### Work required
Check every line below for the word "length" and copy the ones that have it.

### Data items

-- ==== Sys2Proof/Machine/BitSeq.lean ====
section
/-! DEFINITION. Bit sequences: the primitives of 00_scope.md R12, R13 and the packing of 30_encoding.md R104. -/

namespace Sys2Proof.Machine

/-- `bits_of(v, n)` of 00_scope.md R13: element `i` is `floor(v / 2^(n-1-i)) mod 2`. -/
def bitsOf : Nat → Nat → Bits
  | 0, _ => []
  | n + 1, v => (v / 2 ^ n % 2 == 1) :: bitsOf n v

/-- `uint(s)` of 00_scope.md R13: the unsigned big-endian value of a sequence. -/
def uint (s : Bits) : Nat := s.foldl (fun a b => 2 * a + b.toNat) 0

/-- The word that holds elements 0 to 31 of a sequence: element `j` at bit `31 - j`, bits past its length 0
(30_encoding.md R104). -/
def packWord (s : Bits) : Word :=
  BitVec.ofNat 32 (uint (s.take 32 ++ List.replicate (32 - s.length) false))

/-- The 32 elements a word holds (30_encoding.md R104). -/
def unpackWord (w : Word) : Bits := bitsOf 32 w.toNat

/-- The 64 elements two consecutive words hold. -/
def unpackPair (w0 w1 : Word) : Bits := unpackWord w0 ++ unpackWord w1

end Sys2Proof.Machine
end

### Response to the exercise
/-- The word that holds elements 0 to 31 of a sequence: element `j` at bit `31 - j`, bits past its length 0
  BitVec.ofNat 32 (uint (s.take 32 ++ List.replicate (32 - s.length) false))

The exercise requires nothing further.